── Provided entries ──

-- ==== Sys2Proof/Machine/Planner.lean ====
section
/-! DEFINITION. The Acquisition Planner: what it computes from the Setting Table's fields (04_acquisition_planning). -/

namespace Sys2Proof.Machine

/-- The ADC pair that serves a channel: false pair A (CHANNEL 1, 2), true pair B (CHANNEL 3, 4) (R68). -/
def adcPairB : ChannelName → Bool
  | .ch1 | .ch2 => false
  | .ch3 | .ch4 => true

/-- The base interval: 1,000 ps when an ADC pair has both its channels active, else 500 ps (R68). -/
def baseInterval (chans : List ChannelName) : Int :=
  if (chans.filter fun c => !adcPairB c).length = 2 ∨ (chans.filter adcPairB).length = 2 then 1000 else 500

/-- The five length choices (R31, R69). -/
def lengthChoices : List Int := [1000, 10000, 100000, 1000000, 10000000]

/-- The largest length choice whose points fit a bank of 20,000,000 words (R69). -/
def lengthLimit (counted : Int) (mode : AcqMode) : Int :=
  let m : Int := match mode with | .sample => 1 | .peak => 2
  (lengthChoices.reverse.find? fun l => l * counted * m ≤ 20000000).getD 1000

/-- The plan for the fields held (R68 to R71, R74). -/
def planOf (t : Table) : Plan :=
  let chans := t.active
  let counted : Int := max (chans.length : Int) 1
  let mode := t.acquire.acqMode
  let base := baseInterval chans
  let cap := min t.timebase.length (lengthLimit counted mode)
  let window := 10 * t.timebase.scale
  let decim := max (ceilDiv window (cap * base)) 1
  let interval := base * decim
  let length := floorDiv window interval
  let left := t.timebase.position - 5 * t.timebase.scale
  { chans := chans, counted := counted, mode := mode, base := base, cap := cap, decim := decim, interval := interval
    length := length
    pre := if left < 0 then min (ceilDiv (-left) interval) length else 0
    delay := if left < 0 then 0 else floorDiv left interval
    autoMs := 50 + ceilDiv (2 * window) 1000000000 }

/-- The front-end codes of one active channel (R75, R76). -/
def frontEndOf (n : ChannelName) (c : Channel) : FrontEnd :=
  let divided := decide (100000 * c.probe < c.scale)
  let att : Int := if divided then 100 else 1
  { chan := n, divided := divided
    gain := floorDiv (50000000 * c.probe * att + c.scale) (2 * c.scale)
    offsetCode := 32768 + roundDiv (c.offset * 1600) c.scale
    coupling := c.coupling, bandwidth := c.bandwidth }

/-- The front-end code set: one entry per active channel, ascending (R65, R76). -/
def frontEndSet (t : Table) : List FrontEnd :=
  t.active.filterMap fun n => (t.channelOf n).map (frontEndOf n)

/-- The trigger comparator code (R77): absent for LINE. -/
def comparatorCode (t : Table) : Option Int :=
  match t.trigger.source, t.trigger.level with
  | .channel n, some level => (t.channelOf n).map fun c => 2048 + roundDiv ((level - c.offset) * 400) c.scale
  | .ext, some level => some (2048 + roundDiv (level * 400) 1250000)
  | _, _ => none

/-- The trigger code set (R65, R73, R77). -/
def trigCodesOf (t : Table) : TrigCodes :=
  { source := t.trigger.source, slope := t.trigger.slope, comparator := comparatorCode t
    coupling := t.trigger.coupling, holdoffTicks := ceilDiv t.trigger.holdoff 4, mode := t.trigger.mode }

/-- A full computation, all stages (R66). -/
def plannerOf (t : Table) : Planner := { plan := planOf t, front := frontEndSet t, trig := trigCodesOf t }

/-- The DERIVED fields of ACQUIRE written from a plan (R72). -/
def writeDerived (p : Plan) (t : Table) : Table :=
  { t with acquire := { t.acquire with
      basePs := p.base, intervalPs := p.interval, lengthEff := p.length, preCount := p.pre, delayCount := p.delay } }

/-- The descriptor of a bank armed with the Planner's sets (R80, R82): the plan, and for each channel of its set the scale and
offset at the moment of arming. -/
def descriptorOf (p : Planner) (t : Table) : Descriptor :=
  { interval := p.plan.interval, length := p.plan.length, pre := p.plan.pre, delay := p.plan.delay, mode := p.plan.mode
    chans := p.plan.chans.filterMap fun n => (t.channelOf n).map fun c => ⟨n, c.scale, c.offset⟩ }

end Sys2Proof.Machine
end

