-- ==== Sys2Proof/Machine/ResetRows.lean ====
section
/-! DEFINITION. The resets: POWER_ON_RESET, DEVICE_RESET, RESET_END (R19, R20, R30, R139, R156, R167, R174). -/

namespace Sys2Proof.Machine

/-- The build a level of the CHSEL strap selects: high the 4-channel build, low the 2-channel one (R30). -/
def buildOf (chsel : Bool) : Nat := if chsel then 4 else 2

/-- The whole part in its starting state, with the reset still asserted (R19). -/
def State.powerOn (chsel : Bool) (s : State) : State := { State.start (buildOf chsel) with pending := s.pending }

/-- The fault table at a device reset (R174): status, count and detail kept, unmasked, the default severities; first_fault kept. -/
def Faults.afterDeviceReset (f : Faults) : Faults :=
  { entries := (f.entries.zip FaultClass.positions).map fun p => { p.1 with masked := false, severity := defaultSeverity p.2 }
    first := f.first }

/-- A device reset (R19, R20, R153, R174): the starting state again, but for the kept fault table and protect latch and the
free-running time base (log 4). -/
def State.reboot (chsel : Bool) (s : State) : State :=
  let s0 := State.start (buildOf chsel)
  { s0 with
    engine := { s0.engine with protect := s.engine.protect }
    faults := s.faults.afterDeviceReset
    clock := { s0.clock with now := s.clock.now }
    pending := s.pending }

/-- What the time base drives, as a reset ends: scans, knob samples and PWM periods at once, the flash clock at the end of its lit
half (R44, R53, R61, R62, R115; log 4). -/
def Clock.released (c : Clock) : Clock :=
  { c with scanAt := c.now, knobAt := c.now, pwmAt := c.now, backlightAt := c.now, flashAt := after c.now 500000 }

/-- The end of a reset (R167): QUERY is sent and CAPTURE_LATE falls due (R97), the flash is detected (R139), the first frame starts
(R103). -/
def State.release (s : State) : State :=
  if s.inReset then
    let s := { s with
      inReset := false
      clock := s.clock.released
      port := { s.port with lateAt := some (after s.clock.now 500000) }
      engine := { s.engine with deadline := some (after s.clock.now 2000000) } }
    ((s.sendQuery).issueFlash .status).frameStartIfDue
  else s

/-- POWER_ON_RESET. -/
def execPowerOnReset (chsel : Bool) (s : State) : Host.Outcome State Fault Refusal := always (State.powerOn chsel) s

/-- DEVICE_RESET. -/
def execDeviceReset (chsel : Bool) (s : State) : Host.Outcome State Fault Refusal := always (State.reboot chsel) s

/-- RESET_END. -/
def execResetEnd (s : State) : Host.Outcome State Fault Refusal := always State.release s

end Sys2Proof.Machine
end

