-- ==== Sys2Proof/Machine/LinkRows.lean ====
section
/-! DEFINITION. The rows of the Setting Link: the periods, and the requests answered by the link, the Setting Table and the Run Controller. -/

namespace Sys2Proof.Machine

/-- WRITE_PERIOD (R157 to R159). -/
def execWritePeriod (bytes : List Byte) (s : State) : Host.Outcome State Fault Refusal :=
  checked (.writePeriod bytes) (State.writePeriod bytes) s

/-- READ_PERIOD (R157, R160). -/
def execReadPeriod (n : Nat) (s : State) : Host.Outcome State Fault Refusal :=
  command (State.readPeriod n) s

/-- HELD_REQUEST_TAKEN (R159; log 8). -/
def execHeldRequestTaken (s : State) : Host.Outcome State Fault Refusal :=
  command State.takeHeld s

/-- IDENTIFY (R162). -/
def execIdentify (s : State) : Host.Outcome State Fault Refusal :=
  command (State.answerRequest .identify identifyRequest) s

/-- LOOKUP (R162). -/
def execLookup (s : State) : Host.Outcome State Fault Refusal :=
  command (State.answerRequest .lookup lookupRequest) s

/-- AMEND (R7, R163). -/
def execAmend (s : State) : Host.Outcome State Fault Refusal :=
  command (State.answerRequest .amend amendRequest) s

/-- CREATE (R9, R163). -/
def execCreate (s : State) : Host.Outcome State Fault Refusal :=
  command (State.answerRequest .create createRequest) s

/-- RETIRE (R10, R163). -/
def execRetire (s : State) : Host.Outcome State Fault Refusal :=
  command (State.answerRequest .retire retireRequest) s

/-- COLLECT (R13, R164). -/
def execCollect (s : State) : Host.Outcome State Fault Refusal :=
  command (State.answerRequest .collect collectRequest) s

/-- INTENT_ACCEPT (R17, R164). -/
def execIntentAccept (s : State) : Host.Outcome State Fault Refusal :=
  command (State.answerSub .intent 0 intentAcceptRequest) s

/-- INTENT_DROP (R18, R164). -/
def execIntentDrop (s : State) : Host.Outcome State Fault Refusal :=
  command (State.answerSub .intent 1 intentDropRequest) s

/-- DEFAULTS (R43, R165). -/
def execDefaults (s : State) : Host.Outcome State Fault Refusal :=
  command (State.answerRequest .defaults defaultsRequest) s

/-- FORCE (R87, R165). -/
def execForce (s : State) : Host.Outcome State Fault Refusal :=
  command (State.answerRequest .force forceRequest) s

end Sys2Proof.Machine
end

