-- ==== Sys2Proof/Machine/Core.lean ====
section
/-! DEFINITION. The machine as the host takes it. -/

def Sys2Proof.core : Host.Core :=
  { State := Sys2Proof.Machine.State, Fault := Sys2Proof.Machine.Fault, Refusal := Sys2Proof.Machine.Refusal,
    step := Sys2Proof.Machine.step, reset := Sys2Proof.Machine.State.reset }
end

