-- ==== Sys2Proof/Safety.lean ====
section
/-! DEFINITION. What a claim about a run is stated in: the invariants of the manual, the part of the table that only application
events change, and which block answers which request row. -/

namespace Sys2Proof.Machine

/-- The attention line follows its causes (R166, R167). -/
def State.attnFollows (s : State) : Prop := s.link.attn = s.attnLevel

/-- A request is held only behind a request in hand (R159). -/
def State.heldBehind (s : State) : Prop := s.link.held.isSome → s.link.inHand.isSome

/-- Both frame buffers hold only paints inside the screen with palette indices below 16 (R99 to R102). -/
def State.buffersInScreen (s : State) : Prop := s.composer.buf0.wf = true ∧ s.composer.buf1.wf = true

/-- No key is at the same time in the change set and in the retired set (R11). -/
def State.setsDisjoint (s : State) : Prop := ∀ k, k ∈ s.table.changeSet → k ∉ s.table.retired

/-- At most one of the two banks is in a state. -/
def Banks.atMostOne (b : Banks) (st : BankState) : Prop := ¬ (b.a.state = st ∧ b.b.state = st)

/-- The bank table and the Run Controller agree (R80): at most one bank FILLING, HELD and SHOWN each, an in-flight state exactly when
a bank is FILLING, OFFLINE exactly while the port is OFFLINE (R79), and with run_state STOP the Run Controller STOPPED or OFFLINE and no
bank FILLING (R86). -/
def State.banksAgree (s : State) : Prop :=
  s.run.banks.atMostOne .filling ∧ s.run.banks.atMostOne .held ∧ s.run.banks.atMostOne .shown
    ∧ (s.table.acquire.acqState.inFlight = true ↔ (s.run.banks.find .filling).isSome)
    ∧ (s.table.system.captureOnline = true ↔ s.table.acquire.acqState ≠ .offline)
    ∧ (s.table.acquire.runState = .stop →
        (s.table.acquire.acqState = .stopped ∨ s.table.acquire.acqState = .offline) ∧ s.run.banks.find .filling = none)

/-- The Planner's three sets are those computed from the table, and the DERIVED fields of ACQUIRE are the plan's (R65, R66, R72). -/
def State.plannerAgrees (s : State) : Prop :=
  s.planner = plannerOf s.table ∧ writeDerived (planOf s.table) s.table = s.table

/-- A safe state: all of the invariants above. -/
def State.safe (s : State) : Prop :=
  s.attnFollows ∧ s.heldBehind ∧ s.buffersInScreen ∧ s.setsDisjoint ∧ s.banksAgree ∧ s.plannerAgrees

/-- A view whose records hold colours of the palette and text rows of the screen, as their ranges have it (R25, R41). -/
def View.drawable (v : View) : Prop :=
  (∀ c ∈ v.channels, c.colour < 16) ∧ ∀ a ∈ v.annotations, a.2.colour < 16 ∧ a.2.row < 37

/-- The table without its STATUS fields: what application events and COLLECT alone change (R2, R3). -/
def Table.settings (t : Table) : Table :=
  { t with
    acquire := { t.acquire with acqState := .offline, trigStatus := .waiting, acqCount := 0 }
    system := { t.system with storePresent := false, storeState := .absent, captureOnline := false } }

/-- The table that an application event leaves, before any status update its notifications bring (R4 stages 4 to 7). -/
def eventTable (owner : Owner) (d : Draft) (t : Table) : Table :=
  let p := d.planned t
  let altered := alteredRefs t p
  if altered.isEmpty && d.created.isEmpty && d.retired.isEmpty then t
  else dropIntents owner altered (stampEvent altered p)

/-- How a request row is answered: the request kind, the sub-action of INTENT and FAULTS, and the block that answers (R162 to R165). -/
structure RequestRow where
  req   : Req
  sub   : Option Byte
  block : List Byte → State → State × Reply

/-- The request rows. -/
def requestRow : Instr → Option RequestRow
  | .identify => some ⟨.identify, none, identifyRequest⟩
  | .lookup => some ⟨.lookup, none, lookupRequest⟩
  | .amend => some ⟨.amend, none, amendRequest⟩
  | .create => some ⟨.create, none, createRequest⟩
  | .retire => some ⟨.retire, none, retireRequest⟩
  | .collect => some ⟨.collect, none, collectRequest⟩
  | .intentAccept => some ⟨.intent, some 0, intentAcceptRequest⟩
  | .intentDrop => some ⟨.intent, some 1, intentDropRequest⟩
  | .defaults => some ⟨.defaults, none, defaultsRequest⟩
  | .force => some ⟨.force, none, forceRequest⟩
  | .store => some ⟨.store, none, storeRequest⟩
  | .recall => some ⟨.recall, none, recallRequest⟩
  | .erase => some ⟨.erase, none, eraseRequest⟩
  | .directory => some ⟨.directory, none, directoryRequest⟩
  | .storageStatus => some ⟨.storageStatus, none, storageStatusRequest⟩
  | .protect => some ⟨.protect, none, protectRequest⟩
  | .faultsRead => some ⟨.faults, some 0, faultsReadRequest⟩
  | .faultsClear => some ⟨.faults, some 1, faultsClearRequest⟩
  | .faultsSetup => some ⟨.faults, some 2, faultsSetupRequest⟩
  | .powerOnReset _ | .deviceReset _ | .writePeriod _ | .readPeriod _ | .heldRequestTaken | .keyScan _ _ | .pressAction _
  | .repeatTargetExpiry _ | .knobSample _ _ | .detent _ | .push _ | .lampPwmPeriod _ | .errorBlinkPhase _
  | .flashClockPhase | .ownerRunEvent | .ownerFaultEvent | .ack _ | .reduceData _ | .hello _ | .prefilled _
  | .triggered _ | .complete _ | .faultNotice _ | .portFailure | .queryRetry | .captureLate | .autoTimerExpiry
  | .frameStart | .frameEnd | .verticalBlank | .backlightPwmPeriod | .flashDetection _ _ _ | .flashReadyTimeout
  | .startUpScan _ | .storeEraseDone _ _ | .storeEraseTimeout | .pageProgramDone _ _ | .pageProgramTimeout | .verify _
  | .recallRead _ | .recallReadyTimeout | .apply | .slotEraseDone _ _ | .slotEraseTimeout | .resetEnd
  | .flashReportsReady => none
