/-- FORCE by the Run Controller's state, with its answer (R87): NOT_ARMED in STOPPED and OFFLINE, DONE_NO_EFFECT in TRIGGERED and in READY
with a FORCE issued, and in each of these force-pending, force origin and auto timer stay; in ARMING and WAIT_BANK force-pending alone is
set; in READY with none issued the timer is cancelled, the origin is USER and FORCE(bank) joins the queue. The banks stay in every state, and
the queue but in the last, where a free port sends the head as after any request (R94). Where the port is not free, and where nothing
waits for it and no FORCE joins the queue, all but the Run Controller and the link stays. -/
def Obligations.ForceByRunControllerState : Prop :=
  ∀ s : State, s.asks ⟨0x09, []⟩ → ∃ (t : State) (code : ReplyCode), exec .force s = .next t ∧ t.answered 0x09 (bare code)
    ∧ State.forced code s t ∧ t.run.banks = s.run.banks
    ∧ s.sameBut [.run, .port, .composer, .link, .out] t
    ∧ (s.table.acquire.acqState ≠ .ready ∨ s.run.forceOrigin ≠ .none →
        State.queued s.run.queue s t
        ∧ (s.run.queue = [] → s.port.waiting = none → t.run.queue = [] ∧ s.sameBut [.run, .link] t))
    ∧ (s.port.waiting = none → t.composer = s.composer ∧ t.port = { s.port with outstanding := t.port.outstanding })
    ∧ (s.table.system.captureOnline = false ∨ s.port.outstanding ≠ none → s.sameBut [.run, .link] t)

/-! ## Storage requests -/

/-- STORE, RECALL and ERASE of an IDLE engine that pass their checks are answered STARTED and begin in the same step: STORE builds its
image from the table as it stands and erases, RECALL reads, ERASE erases; the directory and every setting are left (R146, R147, R150, R152).
The label of a STORE is absent, or a text of up to 32 characters, of which the image takes the first 16 (R146, R175); an empty one is
stored as an absent one is (log 24). -/
def Obligations.StorageOperationsStart : Prop :=
  ∀ (s : State) (slot : Nat), s.table.system.storeState = .idle → slot ≤ 31 →
    (∀ (cats : Byte) (set : Categories) (label : Option Text), chosenCategories cats = some set →
      (∀ x, label = some x → x.length ≤ 32 ∧ x.all printable = true) → ¬ (slot = 31 ∧ s.engine.protect = true) →
      s.asks ⟨0x0A, byte slot :: (optTextBytes label ++ [cats])⟩ →
      ∃ t : State, exec .store s = .next t ∧ t.answered 0x0A (bare .started) ∧ t.table.system.storeState = .storing
        ∧ t.engine.op = some { op := .store, slot := slot, mask := set } ∧ t.engine.phase = some .erase
        ∧ t.engine.image = buildImage s.table set (label.map (·.take 16)) ∧ t.engine.directory = s.engine.directory
        ∧ t.table.settings = s.table.settings
        ∧ State.flashStarted (.sectorErase (4096 * slot)) (some 2000000) s t)
    ∧ (∀ (cats : Byte) (set : Categories), chosenCategories cats = some set → s.engine.slotValid slot = true →
        s.asks ⟨0x0B, [byte slot, cats]⟩ →
        ∃ t : State, exec .recall s = .next t ∧ t.answered 0x0B (bare .started) ∧ t.table.system.storeState = .recalling
          ∧ t.engine.op = some { op := .recall, slot := slot, mask := set } ∧ t.engine.phase = some .read
          ∧ t.engine.directory = s.engine.directory ∧ t.table.settings = s.table.settings
          ∧ State.flashStarted (.read (4096 * slot)) none s t)
    ∧ (¬ (slot = 31 ∧ s.engine.protect = true) → s.asks ⟨0x0C, [byte slot]⟩ →
        ∃ t : State, exec .erase s = .next t ∧ t.answered 0x0C (bare .started) ∧ t.table.system.storeState = .erasing
          ∧ t.engine.op = some { op := .erase, slot := slot, mask := .all } ∧ t.engine.phase = none
          ∧ t.engine.directory = s.engine.directory ∧ t.table.settings = s.table.settings
          ∧ State.flashStarted (.sectorErase (4096 * slot)) (some 2000000) s t)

───

● What is expected
Copy out, exactly and alone, the lines of the entries above between the ones holding "def execCreate (s" and "command (State.answerRequest .collect", inclusive.

● Answer box
def execCreate (s : State) : Host.Outcome State Fault Refusal :=
  command (State.answerRequest .create createRequest) s

/-- RETIRE (R10, R163). -/
def execRetire (s : State) : Host.Outcome State Fault Refusal :=
  command (State.answerRequest .retire retireRequest) s

/-- COLLECT (R13, R164). -/
def execCollect (s : State) : Host.Outcome State Fault Refusal :=
  command (State.answerRequest .collect collectRequest) s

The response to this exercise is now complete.